/-- The only operation that writes the carrier parameters is INIT, which an initialised state refuses (R24, R97). -/
theorem exec_keepsCarrier {i : Instr} {s t : State} (h : exec i s = .next t) (hi : s.initDone = true) :
    KeepsCarrier s t := by
  obtain ⟨-, rfl⟩ | ⟨-, h0, -⟩ | ⟨-, l, r, -, rfl⟩ | ⟨-, b, -, rfl⟩ := exec_next_cases h
  · exact .refl t
  · simp [hi] at h0
  · exact setSpeeds_keepsCarrier _ l r s
  · exact (dispatch_keepsCarrier _ _ s).trans (sendEcho_keepsCarrier _ b)

/-- The carrier parameters that INIT writes to a channel of the built machine (R24, R96). -/
theorem Channel.initialised_built_carrier :
    (Channel.initialised Config.built).top = 6249 ∧ (Channel.initialised Config.built).div = 1 := ⟨rfl, rfl⟩

theorem initialised_ch (cfg : Config) (s : State) (c : ChannelId) :
    (initialised cfg s).ch c = Channel.initialised cfg := by
  cases c <;> simp

/-- An invariant state after INIT has the configured carrier parameters on both channels, so they agree (R24, R29 (e)). -/
theorem Inv.carrier_eq {s : State} (h : Inv s) (hi : s.initDone = true) :
    s.left.top = s.right.top ∧ s.left.div = s.right.div :=
  have hL := h.channels hi .L
  have hR := h.channels hi .R
  ⟨BitVec.eq_of_toNat_eq (hL.top_eq.trans hR.top_eq.symm), hL.div_eq.trans hR.div_eq.symm⟩

/-! ## The motor state -/

/-- Everything the operations write but `ECHO_PENDING` and the trace is as before: only `CNT`, `ACT`, those two and the
host's fields may differ (R36). -/
structure KeepsMotorState (s t : State) : Prop extends KeepsCarrier s t where
  motorRegs : t.motorRegs = s.motorRegs
  dirOe : t.dirOe = s.dirOe
  pwmEn : t.pwmEn = s.pwmEn
  echoByte : t.echoByte = s.echoByte

theorem KeepsMotorState.refl (s : State) : KeepsMotorState s s := ⟨.refl s, rfl, rfl, rfl, rfl⟩

theorem KeepsMotorState.trans {s t u : State} (h : KeepsMotorState s t) (h' : KeepsMotorState t u) :
    KeepsMotorState s u where
  toKeepsCarrier := h.toKeepsCarrier.trans h'.toKeepsCarrier
  motorRegs := h'.motorRegs.trans h.motorRegs
  dirOe := h'.dirOe.trans h.dirOe
  pwmEn := h'.pwmEn.trans h.pwmEn
  echoByte := h'.echoByte.trans h.echoByte

theorem advance_keepsMotorState (s : State) (w : Option Request) : KeepsMotorState s (s.advance w) :=
  ⟨⟨rfl, fun c => by cases c <;> rfl, fun c => by cases c <;> rfl⟩, rfl, rfl, rfl, rfl⟩

theorem tick_keepsMotorState (s : State) : KeepsMotorState s s.tick where
  initDone := s.tick_initDone
  top c := by cases c <;> simp
  div c := by cases c <;> simp
  motorRegs := by simp [State.motorRegs]
  dirOe := s.tick_dirOe
  pwmEn := s.tick_pwmEn
  echoByte := s.tick_echoByte

theorem takeEcho_keepsMotorState (s : State) : KeepsMotorState s s.takeEcho where
  initDone := s.takeEcho_initDone
  top c := by cases c <;> simp
  div c := by cases c <;> simp
  motorRegs := by simp [State.motorRegs]
  dirOe := s.takeEcho_dirOe
  pwmEn := s.takeEcho_pwmEn
  echoByte := s.takeEcho_echoByte

theorem quietEdge_keepsMotorState (s : State) (ready : Bool) : KeepsMotorState s (s.quietEdge ready) := by
  rw [quietEdge_eq]
  split
  · exact (tick_keepsMotorState s).trans (takeEcho_keepsMotorState s.tick)
  · exact tick_keepsMotorState s

/-! ## One edge -/

@[simp] theorem State.quietEdge_host (s : State) (ready : Bool) : (s.quietEdge ready).host = s.host := by
  rw [quietEdge_eq]; split <;> simp

@[simp] theorem State.quietEdge_held (s : State) (ready : Bool) : (s.quietEdge ready).held = s.held := by
  rw [quietEdge_eq]; split <;> simp

/-- In an initialised state every edge without reset keeps the carrier parameters, whatever it accepts (R24). -/
theorem step_keepsCarrier {s t : State} (h : step s = .next t) (hi : s.initDone = true)
    (hr : s.edgeInput.rst = false) : KeepsCarrier s t := by
  obtain ⟨hr', -⟩ | ⟨-, -, r, -, -, hx⟩ | ⟨-, -, rfl⟩ := step_next_cases h
  · simp [hr] at hr'
  · have hk := (advance_keepsMotorState s none).trans (tick_keepsMotorState _)
    exact hk.toKeepsCarrier.trans (exec_keepsCarrier hx (hk.initDone.trans hi))
  · exact ((advance_keepsMotorState s _).trans (quietEdge_keepsMotorState _ _)).toKeepsCarrier

/-- An edge at which the host presents neither reset nor request, none waiting, is a quiet edge (R43, R132). -/
theorem step_of_no_request {s : State} (hh : s.held = none) (hr : s.edgeInput.rst = false)
    (hq : s.edgeInput.req = none) : step s = .next ((s.advance none).quietEdge s.edgeInput.echoReady) := by
  simp [step, State.keepsRequest, State.accepted, hh, hr, hq]

/-- What holds of the idle inputs and of the next `k + 1` edges' inputs holds of the coming edge's and of the `k` after
it. -/
theorem forall_take_succ_host {P : EdgeInput → Prop} (hidle : P EdgeInput.idle) {k : Nat} {s : State}
    (h : ∀ e ∈ s.host.take (k + 1), P e) : P s.edgeInput ∧ ∀ e ∈ s.host.tail.take k, P e := by
  cases hs : s.host with
  | nil => exact ⟨edgeInput_nil hs ▸ hidle, by simp⟩
  | cons e rest => simpa [hs, edgeInput_cons hs] using h

/-! ## A run without operations -/

/-- A run of edges at which the host presents neither reset nor request, none waiting, has a next state and keeps the
motor state (R36). -/
theorem run_keepsMotorState_of_no_request (k : Nat) (s : State) (hh : s.held = none)
    (hin : ∀ e ∈ s.host.take k, e.rst = false ∧ e.req = none) :
    ∃ t, Host.Core.run Sys2Proof.core k s = .next t ∧ KeepsMotorState s t := by
  induction k generalizing s with
  | zero => exact ⟨s, run_zero s, .refl s⟩
  | succ k ih =>
    obtain ⟨⟨hr, hq⟩, hrest⟩ := forall_take_succ_host ⟨rfl, rfl⟩ hin
    have hkeep : KeepsMotorState s ((s.advance none).quietEdge s.edgeInput.echoReady) :=
      (advance_keepsMotorState s none).trans (quietEdge_keepsMotorState _ _)
    obtain ⟨t, hrun, ht⟩ := ih ((s.advance none).quietEdge s.edgeInput.echoReady) (by simp) (by simpa using hrest)
    exact ⟨t, by rw [run_succ, step_of_no_request hh hr hq]; exact hrun, hkeep.trans ht⟩

/-! ## The obligations -/

/-- Settles O17: INIT's writes, the frame of every edge without reset, and clause (e) of the invariant. -/
theorem carrierParametersAreFixedAtInit : Obligations.CarrierParametersAreFixedAtInit := by
  refine ⟨fun s t h c => ?_, fun s t h hi hr => ?_, fun s hinv hi => hinv.carrier_eq hi⟩
  · obtain ⟨-, -, rfl⟩ := initialise_next (cfg := Config.built) h
    rw [initialised_ch]
    exact Channel.initialised_built_carrier
  · have hk := step_keepsCarrier h hi hr
    exact ⟨hk.initDone.trans hi, fun c => ⟨hk.top c, hk.div c⟩⟩

/-- Settles O34, by induction on the number of edges. -/
theorem motorStatePersistsBetweenOperations : Obligations.MotorStatePersistsBetweenOperations := by
  intro k s hh hin
  obtain ⟨t, hrun, hk⟩ := run_keepsMotorState_of_no_request k s hh hin
  exact ⟨t, hrun, hk.motorRegs, fun c => ⟨hk.top c, hk.div c⟩, hk.initDone, hk.dirOe, hk.pwmEn, hk.echoByte⟩

end Sys2Proof.Machine
end

section
/-! PROOFS. The command byte decoder (`30_encoding.md` R62): every byte maps to exactly one directive. -/

namespace Sys2Proof

/-- A byte that is none of the three command bytes is Unknown, with the byte itself as its parameter (R62). -/
theorem decodeDirective_of_not_command {b : Byte} (hf : b ≠ 0x46) (hb : b ≠ 0x42) (hs : b ≠ 0x53) :
    decodeDirective Config.built b = .unknown b := by
  rw [decodeDirective_built, if_neg hf, if_neg hb, if_neg hs]

/-- Settles O4: the three command bytes by evaluation, every other byte by falling through the decoder's comparisons. -/
theorem commandByteDecoderIsTotal : Obligations.CommandByteDecoderIsTotal := by
  refine ⟨?forward, ?backward, ?stop, ?other⟩
  case forward => decide
  case backward => decide
  case stop => decide
  case other => exact fun _ => decodeDirective_of_not_command

end Sys2Proof
end

section
/-! PROOFS. The mapper (`40_duty_mapper.md` R80, R83, R86): the duty level as a floor, when it is 0 and when it is full,
for every positive divisor; the obligations are the case of the built machine. -/

namespace Sys2Proof.Machine

/-! ## The duty level -/

/-- The duty level is the floor of the exact product over the divisor (R83). -/
theorem dutyLevel_floor (cfg : Config) (hd : 0 < cfg.pctDen) (top m : Nat) :
    dutyLevel cfg top m * cfg.pctDen ≤ top * m ∧ top * m < (dutyLevel cfg top m + 1) * cfg.pctDen :=
  ⟨Nat.div_mul_le_self _ _, (Nat.div_lt_iff_lt_mul hd).mp (Nat.lt_succ_self _)⟩

theorem dutyLevel_eq_zero_iff (cfg : Config) (hd : 0 < cfg.pctDen) (top m : Nat) :
    dutyLevel cfg top m = 0 ↔ top * m < cfg.pctDen :=
  Nat.div_eq_zero_iff_lt hd

/-- With a carrier top of at least the divisor, one percent already gives a positive duty level. -/
theorem dutyLevel_eq_zero_iff_of_den_le_top (cfg : Config) (hd : 0 < cfg.pctDen) {top m : Nat}
    (ht : cfg.pctDen ≤ top) : dutyLevel cfg top m = 0 ↔ m = 0 := by
  rw [dutyLevel_eq_zero_iff cfg hd]
  constructor
  · intro hlt
    by_contra hm
    have : top ≤ top * m := Nat.le_mul_of_pos_right top (Nat.pos_of_ne_zero hm)
    omega
  · rintro rfl
    exact hd

/-- Over a positive carrier top the duty level is full only at the full magnitude. -/
theorem dutyLevel_eq_top_iff (cfg : Config) (hd : 0 < cfg.pctDen) {top m : Nat} (ht : 0 < top) (hm : m ≤ cfg.pctDen) :
    dutyLevel cfg top m = top ↔ m = cfg.pctDen := by
  constructor
  · intro hfull
    have hprod : top * cfg.pctDen ≤ top * m := by simpa [hfull] using (dutyLevel_floor cfg hd top m).1
    exact Nat.le_antisymm hm (Nat.le_of_mul_le_mul_left hprod ht)
  · rintro rfl
    exact Nat.mul_div_cancel top hd

/-! ## The obligations -/

/-- Settles O9: the clamp bounds the percent by the divisor, so the duty level's range and its two ends follow. -/
theorem mapperResultsStayInRange : Obligations.MapperResultsStayInRange := by
  intro p T
  obtain ⟨hpct, hmag⟩ := legal_percent Config.built built_legal p
  have hd : 0 < Config.built.pctDen := by decide
  refine ⟨hpct, dutyLevel_le _ T _ hmag, dutyLevel_eq_zero_iff _ hd T _, fun ht => ?_,
    fun ht => dutyLevel_eq_top_iff _ hd ht hmag⟩
  exact (dutyLevel_eq_zero_iff_of_den_le_top _ hd ht).trans Int.natAbs_eq_zero
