-- ==== Sys2Proof/Config.lean ====
section
/-! DEFINITION. The constants the hardware fixes (00_scope.md R8, R10) and the parameters it leaves open (R9,
R190, 42_diagnostic_mapper.md R122, R123). A parameter set outside its range cannot be built (R190: "a model should
refuse it"). The two OPEN parameters have no default: at reset they are uninterpreted constants (log 5). -/

namespace Sys2Proof.Config

/-- `CMD48`, the command number of Command 48 (R8). -/
abbrev cmd48 : Byte := 0x30#8

/-- `BC48`, the byte count of Command 48 (R8). -/
abbrev bc48 : Byte := 0x08#8

/-- `FRAME_LEN48`, the bytes of a Command 48 frame and of `txf` (R8; 10_state.md R27). -/
abbrev frameLen48 : Nat := 17

/-- `RX_MAX`, the bytes of `rxb` and of the function port's operand buffer (R10; 20_memory.md R51). -/
abbrev rxMax : Nat := 264

/-- `DELIM_STX_UNIQUE` (R8; 41_frame_codec.md R106). -/
abbrev delimStxUnique : Byte := 0x82#8

/-- The flag names of 42_diagnostic_mapper.md R123. The eight are the default set; the set "is not complete", so
`other` stands for any further name a `FLAG_MAP` brings (log 18). -/
inductive FlagName
  | criticalFault
  | nonCriticalFault
  | aoSaturated
  | inputFault
  | inputOutOfRange
  | supplyFault
  | watchdogFault
  | deviceVariableAlert
  | other (n : Nat)
deriving DecidableEq, Repr

/-- One entry `(name, byte, mask)` of `FLAG_MAP` (R122). -/
structure FlagEntry where
  name : FlagName
  byte : Nat
  mask : Byte
deriving DecidableEq, Repr

/-- Exactly one bit of the mask is set (R122). -/
def singleBit (m : Byte) : Bool :=
  (List.range 8).any fun k => m == (1#8 <<< k)

/-- What R122 asks of a `FLAG_MAP`: data bytes 1..6, single-bit masks, no two entries with the same (byte, mask) and
no two with the same name. -/
def flagMapOk (fm : List FlagEntry) : Bool :=
  fm.all (fun e => decide (1 ≤ e.byte ∧ e.byte ≤ 6) && singleBit e.mask) &&
    decide ((fm.map fun e => (e.byte, e.mask)).Nodup) && decide ((fm.map fun e => e.name).Nodup)

/-- A parameter set as an instantiation supplies it, not yet checked (R9). -/
structure RawParams where
  maxRetries : Nat
  deadlineFirst : Nat
  deadlineNext : Nat
  nCallers : Nat
  flagMap : List FlagEntry
deriving DecidableEq, Repr

/-- The ranges of R9 and R190. -/
def RawParams.ok (p : RawParams) : Bool :=
  decide (p.maxRetries ≤ 254) &&
    decide (1 ≤ p.deadlineFirst ∧ p.deadlineFirst ≤ 65535) &&
    decide (1 ≤ p.deadlineNext ∧ p.deadlineNext < p.deadlineFirst) &&
    decide (1 ≤ p.nCallers ∧ p.nCallers ≤ 256) && flagMapOk p.flagMap

/-- A parameter set inside the ranges of R9, R122 and R190: the one kind the machine can be instantiated with. -/
abbrev Params := { p : RawParams // p.ok = true }

/-- Instantiate: a parameter set outside its ranges is refused (R190; 93_implementation_defined.md). -/
def instantiate (p : RawParams) : Option Params :=
  if h : p.ok = true then some ⟨p, h⟩ else none

/-- OPEN (R9, 91_not_in_source.md N24): `DEADLINE_NEXT` - 1 under the default `DEADLINE_FIRST` = 41. No value. -/
opaque deadlineNextFree : Fin 40

/-- OPEN (R9, 91_not_in_source.md N2): the table the source points at and does not give. No value. -/
opaque flagMapFree : List FlagEntry

/-- The reset instance's `FLAG_MAP`: any table that meets R122 (one that does not is no `FLAG_MAP`; log 5). -/
def flagMapOpen : List FlagEntry :=
  if flagMapOk flagMapFree = true then flagMapFree else []

theorem flagMapOpen_ok : flagMapOk flagMapOpen = true := by
  unfold flagMapOpen
  split
  · assumption
  · decide

/-- The defaults of R9, with the two OPEN parameters uninterpreted. -/
def defaultsRaw : RawParams where
  maxRetries := 2
  deadlineFirst := 41
  deadlineNext := deadlineNextFree.val + 1
  nCallers := 1
  flagMap := flagMapOpen

theorem defaultsRaw_ok : defaultsRaw.ok = true := by
  have h := deadlineNextFree.isLt
  simp [RawParams.ok, defaultsRaw, flagMapOpen_ok]
  omega

/-- The instance that `State.reset` describes (R9). -/
def defaults : Params := ⟨defaultsRaw, defaultsRaw_ok⟩

end Sys2Proof.Config
end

========================================================================

Problem to solve: Lines to set down from above: the line with "(h : KeepsMotorState", the line with "pwmEn := h'.pwmEn.trans h.pwmEn", and every line between, each exactly as written.

Your solution:
theorem KeepsMotorState.trans {s t u : State} (h : KeepsMotorState s t) (h' : KeepsMotorState t u) :
    KeepsMotorState s u where
  toKeepsCarrier := h.toKeepsCarrier.trans h'.toKeepsCarrier
  motorRegs := h'.motorRegs.trans h.motorRegs
  dirOe := h'.dirOe.trans h.dirOe
  pwmEn := h'.pwmEn.trans h.pwmEn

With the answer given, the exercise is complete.